[[ Provided material, beginning ]]

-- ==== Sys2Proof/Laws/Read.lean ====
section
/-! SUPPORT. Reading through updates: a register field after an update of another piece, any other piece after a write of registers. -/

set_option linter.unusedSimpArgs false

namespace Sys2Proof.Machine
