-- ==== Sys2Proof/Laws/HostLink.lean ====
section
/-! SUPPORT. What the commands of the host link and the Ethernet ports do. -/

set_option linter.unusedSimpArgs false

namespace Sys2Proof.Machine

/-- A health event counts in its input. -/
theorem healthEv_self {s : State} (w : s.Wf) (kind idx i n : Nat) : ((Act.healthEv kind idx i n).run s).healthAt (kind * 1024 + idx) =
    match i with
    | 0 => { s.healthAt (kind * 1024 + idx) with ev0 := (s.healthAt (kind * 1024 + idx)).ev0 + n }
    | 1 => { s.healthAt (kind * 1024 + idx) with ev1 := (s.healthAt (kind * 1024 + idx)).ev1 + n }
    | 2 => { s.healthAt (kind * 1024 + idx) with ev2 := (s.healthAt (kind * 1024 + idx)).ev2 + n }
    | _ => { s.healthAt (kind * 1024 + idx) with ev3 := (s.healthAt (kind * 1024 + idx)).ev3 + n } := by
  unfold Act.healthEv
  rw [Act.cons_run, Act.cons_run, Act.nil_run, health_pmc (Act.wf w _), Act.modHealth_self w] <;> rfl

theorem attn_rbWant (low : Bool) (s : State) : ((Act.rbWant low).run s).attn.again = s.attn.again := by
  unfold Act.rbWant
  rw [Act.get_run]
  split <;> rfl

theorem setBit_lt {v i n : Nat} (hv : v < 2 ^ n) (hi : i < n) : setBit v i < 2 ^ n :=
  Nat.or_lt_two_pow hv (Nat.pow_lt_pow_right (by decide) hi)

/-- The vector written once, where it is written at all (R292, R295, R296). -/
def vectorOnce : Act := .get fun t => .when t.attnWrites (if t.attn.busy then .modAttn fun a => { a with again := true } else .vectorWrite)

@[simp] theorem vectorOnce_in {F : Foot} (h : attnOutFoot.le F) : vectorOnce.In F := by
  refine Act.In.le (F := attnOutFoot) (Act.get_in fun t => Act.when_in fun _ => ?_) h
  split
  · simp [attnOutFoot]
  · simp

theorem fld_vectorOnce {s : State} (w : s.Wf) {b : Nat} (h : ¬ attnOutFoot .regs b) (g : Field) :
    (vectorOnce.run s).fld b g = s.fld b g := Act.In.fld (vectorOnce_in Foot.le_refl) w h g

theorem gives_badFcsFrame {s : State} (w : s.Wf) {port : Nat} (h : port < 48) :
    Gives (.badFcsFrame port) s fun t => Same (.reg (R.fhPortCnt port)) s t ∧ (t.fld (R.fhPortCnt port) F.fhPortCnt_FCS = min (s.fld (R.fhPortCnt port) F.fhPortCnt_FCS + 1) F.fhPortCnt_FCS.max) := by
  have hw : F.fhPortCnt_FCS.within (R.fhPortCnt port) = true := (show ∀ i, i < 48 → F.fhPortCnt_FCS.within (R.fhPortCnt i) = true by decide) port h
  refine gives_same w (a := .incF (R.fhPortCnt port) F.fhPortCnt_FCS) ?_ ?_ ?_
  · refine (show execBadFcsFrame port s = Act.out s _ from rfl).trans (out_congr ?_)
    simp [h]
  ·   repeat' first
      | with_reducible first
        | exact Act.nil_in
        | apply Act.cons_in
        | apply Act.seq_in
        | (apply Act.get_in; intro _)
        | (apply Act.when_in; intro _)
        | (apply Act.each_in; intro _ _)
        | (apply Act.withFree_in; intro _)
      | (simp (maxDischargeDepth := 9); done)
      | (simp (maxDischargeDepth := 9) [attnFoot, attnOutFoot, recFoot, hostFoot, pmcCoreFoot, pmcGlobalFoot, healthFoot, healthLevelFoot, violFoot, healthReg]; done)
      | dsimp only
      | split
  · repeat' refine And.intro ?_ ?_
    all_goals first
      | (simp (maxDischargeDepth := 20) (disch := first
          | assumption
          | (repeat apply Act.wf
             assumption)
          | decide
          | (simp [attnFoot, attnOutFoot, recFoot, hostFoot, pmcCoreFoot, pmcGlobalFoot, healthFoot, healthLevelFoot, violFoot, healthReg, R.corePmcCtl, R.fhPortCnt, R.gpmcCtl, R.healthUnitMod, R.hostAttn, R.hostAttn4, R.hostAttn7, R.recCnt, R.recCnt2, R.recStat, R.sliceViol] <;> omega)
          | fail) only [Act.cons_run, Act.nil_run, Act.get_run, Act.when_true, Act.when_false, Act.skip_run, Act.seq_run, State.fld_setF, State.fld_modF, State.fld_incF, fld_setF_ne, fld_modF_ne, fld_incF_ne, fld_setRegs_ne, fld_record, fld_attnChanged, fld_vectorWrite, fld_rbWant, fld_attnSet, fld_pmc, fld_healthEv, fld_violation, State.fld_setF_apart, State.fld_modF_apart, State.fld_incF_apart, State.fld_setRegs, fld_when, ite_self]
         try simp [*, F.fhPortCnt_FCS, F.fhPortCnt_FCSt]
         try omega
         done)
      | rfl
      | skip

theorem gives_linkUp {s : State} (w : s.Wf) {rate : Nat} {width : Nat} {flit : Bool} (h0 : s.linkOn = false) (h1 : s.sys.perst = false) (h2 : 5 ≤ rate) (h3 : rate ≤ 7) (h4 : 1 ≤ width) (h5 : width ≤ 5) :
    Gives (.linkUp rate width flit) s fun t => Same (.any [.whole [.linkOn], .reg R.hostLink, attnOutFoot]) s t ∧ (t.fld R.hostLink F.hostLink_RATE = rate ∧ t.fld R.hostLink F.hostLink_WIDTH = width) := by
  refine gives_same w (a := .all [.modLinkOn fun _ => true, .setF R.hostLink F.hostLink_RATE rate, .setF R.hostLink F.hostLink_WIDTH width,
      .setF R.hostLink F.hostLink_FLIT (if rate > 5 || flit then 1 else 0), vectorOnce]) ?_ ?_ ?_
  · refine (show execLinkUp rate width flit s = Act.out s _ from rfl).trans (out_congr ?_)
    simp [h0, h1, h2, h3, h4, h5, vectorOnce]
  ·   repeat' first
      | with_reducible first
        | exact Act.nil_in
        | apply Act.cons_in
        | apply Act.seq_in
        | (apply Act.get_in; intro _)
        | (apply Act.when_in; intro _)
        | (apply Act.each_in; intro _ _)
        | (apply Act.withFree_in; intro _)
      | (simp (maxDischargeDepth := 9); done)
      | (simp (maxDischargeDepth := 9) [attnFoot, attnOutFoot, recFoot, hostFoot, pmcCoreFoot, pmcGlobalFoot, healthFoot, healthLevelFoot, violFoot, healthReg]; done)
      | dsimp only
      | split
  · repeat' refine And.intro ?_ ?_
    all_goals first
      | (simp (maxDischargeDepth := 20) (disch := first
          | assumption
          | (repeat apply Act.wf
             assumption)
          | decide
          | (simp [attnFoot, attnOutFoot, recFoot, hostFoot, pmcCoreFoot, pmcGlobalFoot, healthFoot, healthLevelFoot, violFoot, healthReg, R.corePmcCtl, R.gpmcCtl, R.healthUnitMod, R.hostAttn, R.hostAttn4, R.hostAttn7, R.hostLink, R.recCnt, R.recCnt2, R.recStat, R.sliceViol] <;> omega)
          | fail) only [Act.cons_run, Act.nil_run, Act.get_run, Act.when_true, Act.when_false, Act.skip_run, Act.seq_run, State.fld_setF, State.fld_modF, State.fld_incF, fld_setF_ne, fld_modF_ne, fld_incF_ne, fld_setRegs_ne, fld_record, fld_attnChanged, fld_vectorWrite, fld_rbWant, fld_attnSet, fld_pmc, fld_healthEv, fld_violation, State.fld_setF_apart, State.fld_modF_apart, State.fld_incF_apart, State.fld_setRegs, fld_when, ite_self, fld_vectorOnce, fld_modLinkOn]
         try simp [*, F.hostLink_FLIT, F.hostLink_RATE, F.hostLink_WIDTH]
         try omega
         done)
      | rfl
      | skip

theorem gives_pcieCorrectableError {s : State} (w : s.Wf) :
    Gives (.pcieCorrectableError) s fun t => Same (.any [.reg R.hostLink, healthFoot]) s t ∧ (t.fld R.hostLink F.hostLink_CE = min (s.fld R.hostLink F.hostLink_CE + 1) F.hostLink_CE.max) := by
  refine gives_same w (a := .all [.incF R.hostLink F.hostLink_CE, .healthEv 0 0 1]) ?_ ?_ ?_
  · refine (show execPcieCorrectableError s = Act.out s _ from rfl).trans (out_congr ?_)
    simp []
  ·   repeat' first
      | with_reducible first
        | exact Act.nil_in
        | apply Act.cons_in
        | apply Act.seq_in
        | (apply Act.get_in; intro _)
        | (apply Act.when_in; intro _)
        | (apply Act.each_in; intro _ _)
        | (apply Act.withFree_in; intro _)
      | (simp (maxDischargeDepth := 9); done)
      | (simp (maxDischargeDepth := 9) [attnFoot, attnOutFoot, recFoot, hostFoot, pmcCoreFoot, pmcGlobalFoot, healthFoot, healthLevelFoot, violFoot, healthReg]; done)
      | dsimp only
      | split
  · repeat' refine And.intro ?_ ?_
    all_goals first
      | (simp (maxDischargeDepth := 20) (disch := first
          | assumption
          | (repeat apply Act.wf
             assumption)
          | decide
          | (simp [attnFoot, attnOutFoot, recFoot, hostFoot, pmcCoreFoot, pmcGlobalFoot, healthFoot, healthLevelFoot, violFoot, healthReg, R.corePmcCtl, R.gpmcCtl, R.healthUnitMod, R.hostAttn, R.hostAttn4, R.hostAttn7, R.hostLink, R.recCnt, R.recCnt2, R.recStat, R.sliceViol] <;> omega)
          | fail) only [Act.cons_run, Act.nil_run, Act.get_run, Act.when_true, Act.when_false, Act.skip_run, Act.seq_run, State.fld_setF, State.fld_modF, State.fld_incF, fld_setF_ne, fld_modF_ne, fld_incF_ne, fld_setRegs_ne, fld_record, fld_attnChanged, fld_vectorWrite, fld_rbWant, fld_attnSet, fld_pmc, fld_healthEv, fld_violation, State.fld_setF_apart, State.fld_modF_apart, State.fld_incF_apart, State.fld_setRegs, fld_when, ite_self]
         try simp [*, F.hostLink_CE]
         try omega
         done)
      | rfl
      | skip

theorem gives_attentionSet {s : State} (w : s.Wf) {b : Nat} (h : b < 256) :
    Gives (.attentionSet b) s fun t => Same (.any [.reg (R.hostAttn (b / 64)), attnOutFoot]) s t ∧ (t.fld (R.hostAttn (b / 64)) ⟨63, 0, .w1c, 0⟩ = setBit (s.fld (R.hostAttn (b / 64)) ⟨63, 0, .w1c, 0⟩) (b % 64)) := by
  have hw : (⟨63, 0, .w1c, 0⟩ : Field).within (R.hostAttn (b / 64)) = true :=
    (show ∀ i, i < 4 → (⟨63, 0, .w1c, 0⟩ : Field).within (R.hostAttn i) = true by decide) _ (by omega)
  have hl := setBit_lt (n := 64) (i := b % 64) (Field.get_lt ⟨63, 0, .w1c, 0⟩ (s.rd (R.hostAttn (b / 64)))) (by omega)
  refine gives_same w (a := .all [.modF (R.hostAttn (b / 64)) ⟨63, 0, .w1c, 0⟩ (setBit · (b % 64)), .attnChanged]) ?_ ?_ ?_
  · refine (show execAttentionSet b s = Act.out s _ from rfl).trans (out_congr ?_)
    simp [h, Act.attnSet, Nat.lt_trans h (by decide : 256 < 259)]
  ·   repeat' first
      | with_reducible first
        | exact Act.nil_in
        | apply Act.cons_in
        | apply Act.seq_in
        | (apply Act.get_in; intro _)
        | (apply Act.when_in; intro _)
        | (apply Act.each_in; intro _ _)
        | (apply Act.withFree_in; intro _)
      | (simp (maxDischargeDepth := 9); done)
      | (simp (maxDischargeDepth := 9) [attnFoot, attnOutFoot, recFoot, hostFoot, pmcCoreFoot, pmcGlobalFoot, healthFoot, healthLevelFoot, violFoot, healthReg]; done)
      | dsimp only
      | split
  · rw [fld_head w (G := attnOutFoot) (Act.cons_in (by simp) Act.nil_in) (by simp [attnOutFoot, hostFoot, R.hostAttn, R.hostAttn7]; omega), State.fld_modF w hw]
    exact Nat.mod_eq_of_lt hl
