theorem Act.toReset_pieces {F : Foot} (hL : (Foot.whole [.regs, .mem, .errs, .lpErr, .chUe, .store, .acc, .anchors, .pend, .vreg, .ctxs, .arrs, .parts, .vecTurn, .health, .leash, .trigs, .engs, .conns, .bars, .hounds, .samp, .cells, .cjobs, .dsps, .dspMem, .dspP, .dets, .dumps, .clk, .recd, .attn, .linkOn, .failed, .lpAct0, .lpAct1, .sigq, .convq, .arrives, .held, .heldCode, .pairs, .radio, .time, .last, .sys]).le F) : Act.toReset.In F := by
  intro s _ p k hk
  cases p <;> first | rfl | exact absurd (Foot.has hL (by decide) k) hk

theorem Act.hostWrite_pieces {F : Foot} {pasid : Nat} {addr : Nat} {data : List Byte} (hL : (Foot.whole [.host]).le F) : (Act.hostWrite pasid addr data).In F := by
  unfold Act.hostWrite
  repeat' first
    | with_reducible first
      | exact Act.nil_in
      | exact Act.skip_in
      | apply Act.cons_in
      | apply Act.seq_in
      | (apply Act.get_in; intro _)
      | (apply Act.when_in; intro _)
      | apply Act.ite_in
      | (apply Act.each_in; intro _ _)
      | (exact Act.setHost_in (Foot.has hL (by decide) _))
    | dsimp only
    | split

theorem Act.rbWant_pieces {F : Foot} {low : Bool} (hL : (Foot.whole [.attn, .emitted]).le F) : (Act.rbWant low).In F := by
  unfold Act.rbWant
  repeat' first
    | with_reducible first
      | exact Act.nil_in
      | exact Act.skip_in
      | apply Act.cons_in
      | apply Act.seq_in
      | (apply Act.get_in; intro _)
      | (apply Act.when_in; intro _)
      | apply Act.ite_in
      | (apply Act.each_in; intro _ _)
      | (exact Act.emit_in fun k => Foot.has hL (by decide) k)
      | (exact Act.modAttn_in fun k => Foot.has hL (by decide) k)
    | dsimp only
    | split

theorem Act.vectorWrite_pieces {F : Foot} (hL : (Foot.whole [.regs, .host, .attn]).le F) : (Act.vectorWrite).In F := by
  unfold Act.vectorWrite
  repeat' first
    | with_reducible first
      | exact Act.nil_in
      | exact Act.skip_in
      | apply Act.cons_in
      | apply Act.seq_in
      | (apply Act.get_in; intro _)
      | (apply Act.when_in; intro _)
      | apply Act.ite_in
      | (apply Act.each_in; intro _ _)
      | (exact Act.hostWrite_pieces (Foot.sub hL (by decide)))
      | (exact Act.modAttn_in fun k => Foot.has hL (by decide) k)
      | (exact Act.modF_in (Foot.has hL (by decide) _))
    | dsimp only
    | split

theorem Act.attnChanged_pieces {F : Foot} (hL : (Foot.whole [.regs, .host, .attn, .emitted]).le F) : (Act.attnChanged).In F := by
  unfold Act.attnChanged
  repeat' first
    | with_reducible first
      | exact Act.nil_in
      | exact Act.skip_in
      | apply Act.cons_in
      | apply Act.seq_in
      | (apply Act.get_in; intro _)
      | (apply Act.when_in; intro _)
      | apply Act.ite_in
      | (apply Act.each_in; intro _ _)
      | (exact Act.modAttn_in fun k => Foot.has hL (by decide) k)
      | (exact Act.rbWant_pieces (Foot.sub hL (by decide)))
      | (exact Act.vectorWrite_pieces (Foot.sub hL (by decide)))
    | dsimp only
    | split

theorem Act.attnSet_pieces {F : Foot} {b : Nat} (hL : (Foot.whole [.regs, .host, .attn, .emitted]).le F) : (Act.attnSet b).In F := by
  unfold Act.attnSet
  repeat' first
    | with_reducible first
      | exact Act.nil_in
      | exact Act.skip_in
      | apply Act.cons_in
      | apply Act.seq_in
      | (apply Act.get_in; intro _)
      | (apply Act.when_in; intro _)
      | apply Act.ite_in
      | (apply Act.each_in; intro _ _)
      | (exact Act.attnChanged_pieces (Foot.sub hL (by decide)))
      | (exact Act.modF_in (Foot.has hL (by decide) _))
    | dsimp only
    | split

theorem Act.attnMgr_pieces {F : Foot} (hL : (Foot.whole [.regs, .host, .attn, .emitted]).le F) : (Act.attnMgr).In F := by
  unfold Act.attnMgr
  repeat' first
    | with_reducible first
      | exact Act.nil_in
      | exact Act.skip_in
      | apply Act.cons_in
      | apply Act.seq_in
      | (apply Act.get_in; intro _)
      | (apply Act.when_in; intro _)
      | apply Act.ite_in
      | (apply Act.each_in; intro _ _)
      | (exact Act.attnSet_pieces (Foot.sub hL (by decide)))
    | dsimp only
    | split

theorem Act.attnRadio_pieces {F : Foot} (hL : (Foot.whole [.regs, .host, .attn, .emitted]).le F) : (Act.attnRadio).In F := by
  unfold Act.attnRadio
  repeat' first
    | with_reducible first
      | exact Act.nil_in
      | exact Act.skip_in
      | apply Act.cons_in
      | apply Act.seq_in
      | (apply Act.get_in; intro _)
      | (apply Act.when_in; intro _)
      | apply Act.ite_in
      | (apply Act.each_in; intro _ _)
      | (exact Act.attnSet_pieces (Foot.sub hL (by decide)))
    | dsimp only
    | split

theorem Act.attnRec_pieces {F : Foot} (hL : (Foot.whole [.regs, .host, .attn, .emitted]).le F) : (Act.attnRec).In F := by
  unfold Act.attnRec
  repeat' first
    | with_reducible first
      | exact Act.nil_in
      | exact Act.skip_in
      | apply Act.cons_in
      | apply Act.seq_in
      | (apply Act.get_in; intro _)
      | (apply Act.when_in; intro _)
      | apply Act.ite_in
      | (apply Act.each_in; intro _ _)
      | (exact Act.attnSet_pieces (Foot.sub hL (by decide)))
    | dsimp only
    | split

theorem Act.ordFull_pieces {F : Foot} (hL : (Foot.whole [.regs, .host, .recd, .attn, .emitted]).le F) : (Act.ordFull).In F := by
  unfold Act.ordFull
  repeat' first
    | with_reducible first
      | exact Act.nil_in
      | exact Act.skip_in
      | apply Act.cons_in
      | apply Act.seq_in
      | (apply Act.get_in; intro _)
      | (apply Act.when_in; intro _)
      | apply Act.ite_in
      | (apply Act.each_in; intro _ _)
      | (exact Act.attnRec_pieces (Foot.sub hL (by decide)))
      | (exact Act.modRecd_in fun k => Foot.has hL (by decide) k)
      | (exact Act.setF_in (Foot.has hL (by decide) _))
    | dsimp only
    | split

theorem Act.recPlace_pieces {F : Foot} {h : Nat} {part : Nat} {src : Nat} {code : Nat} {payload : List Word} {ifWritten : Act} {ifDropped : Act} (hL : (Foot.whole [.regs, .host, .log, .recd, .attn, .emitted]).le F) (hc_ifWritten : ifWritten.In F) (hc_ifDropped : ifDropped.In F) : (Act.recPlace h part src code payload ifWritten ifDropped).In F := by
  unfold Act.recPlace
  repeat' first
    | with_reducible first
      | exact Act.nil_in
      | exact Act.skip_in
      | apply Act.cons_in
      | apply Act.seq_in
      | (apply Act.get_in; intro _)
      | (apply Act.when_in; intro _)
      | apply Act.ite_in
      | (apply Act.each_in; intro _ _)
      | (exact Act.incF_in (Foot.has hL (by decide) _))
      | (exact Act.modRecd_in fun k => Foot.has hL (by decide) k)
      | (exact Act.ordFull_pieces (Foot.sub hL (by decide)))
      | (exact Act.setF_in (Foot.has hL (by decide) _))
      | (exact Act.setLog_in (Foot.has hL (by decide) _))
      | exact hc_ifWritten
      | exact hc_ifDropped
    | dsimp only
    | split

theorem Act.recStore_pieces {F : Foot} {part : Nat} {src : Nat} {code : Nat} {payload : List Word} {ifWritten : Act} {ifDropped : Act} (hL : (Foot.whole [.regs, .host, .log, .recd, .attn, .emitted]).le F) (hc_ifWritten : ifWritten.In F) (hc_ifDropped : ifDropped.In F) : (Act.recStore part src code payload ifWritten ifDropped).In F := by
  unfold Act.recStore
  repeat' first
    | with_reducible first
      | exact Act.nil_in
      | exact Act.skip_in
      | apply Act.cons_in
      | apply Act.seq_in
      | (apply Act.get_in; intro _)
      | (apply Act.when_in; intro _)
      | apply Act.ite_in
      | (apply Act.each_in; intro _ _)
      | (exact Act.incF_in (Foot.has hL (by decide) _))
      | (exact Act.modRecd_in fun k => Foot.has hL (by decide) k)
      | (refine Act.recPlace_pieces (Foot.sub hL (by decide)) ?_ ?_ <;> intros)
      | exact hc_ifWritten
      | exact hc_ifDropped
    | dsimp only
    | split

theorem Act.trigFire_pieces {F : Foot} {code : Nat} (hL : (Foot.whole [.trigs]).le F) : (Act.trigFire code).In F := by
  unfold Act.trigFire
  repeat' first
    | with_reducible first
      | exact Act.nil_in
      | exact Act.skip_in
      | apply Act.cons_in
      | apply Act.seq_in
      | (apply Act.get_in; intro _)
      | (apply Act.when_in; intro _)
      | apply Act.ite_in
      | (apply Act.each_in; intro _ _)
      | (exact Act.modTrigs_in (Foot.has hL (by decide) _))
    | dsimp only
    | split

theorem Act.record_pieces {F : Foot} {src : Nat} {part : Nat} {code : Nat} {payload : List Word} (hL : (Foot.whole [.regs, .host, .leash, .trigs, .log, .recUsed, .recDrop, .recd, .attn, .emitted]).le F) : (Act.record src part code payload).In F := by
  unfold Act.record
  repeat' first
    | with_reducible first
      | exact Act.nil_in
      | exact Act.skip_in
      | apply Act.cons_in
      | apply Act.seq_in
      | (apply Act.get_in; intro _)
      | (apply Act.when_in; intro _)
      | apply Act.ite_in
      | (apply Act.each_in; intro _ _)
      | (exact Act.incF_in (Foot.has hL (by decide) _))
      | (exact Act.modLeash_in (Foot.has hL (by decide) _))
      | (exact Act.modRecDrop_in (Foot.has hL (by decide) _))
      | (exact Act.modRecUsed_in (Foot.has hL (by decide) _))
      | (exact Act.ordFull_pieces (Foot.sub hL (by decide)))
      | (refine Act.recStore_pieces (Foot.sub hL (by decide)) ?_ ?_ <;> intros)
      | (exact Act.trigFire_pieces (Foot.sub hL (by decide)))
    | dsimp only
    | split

[[ Provided material, end ]]

* Problem description:
From the data above, reproduce word for word the lines running from the line with "Gives (.linkUp rate" to the line with "vectorOnce]) ?_ ?_ ?_", ends included.

* Answer for this exercise:
    Gives (.linkUp rate width flit) s fun t => Same (.any [.whole [.linkOn], .reg R.hostLink, attnOutFoot]) s t ∧ (t.fld R.hostLink F.hostLink_RATE = rate ∧ t.fld R.hostLink F.hostLink_WIDTH = width) := by
  refine gives_same w (a := .all [.modLinkOn fun _ => true, .setF R.hostLink F.hostLink_RATE rate, .setF R.hostLink F.hostLink_WIDTH width,
      .setF R.hostLink F.hostLink_FLIT (if rate > 5 || flit then 1 else 0), vectorOnce]) ?_ ?_ ?_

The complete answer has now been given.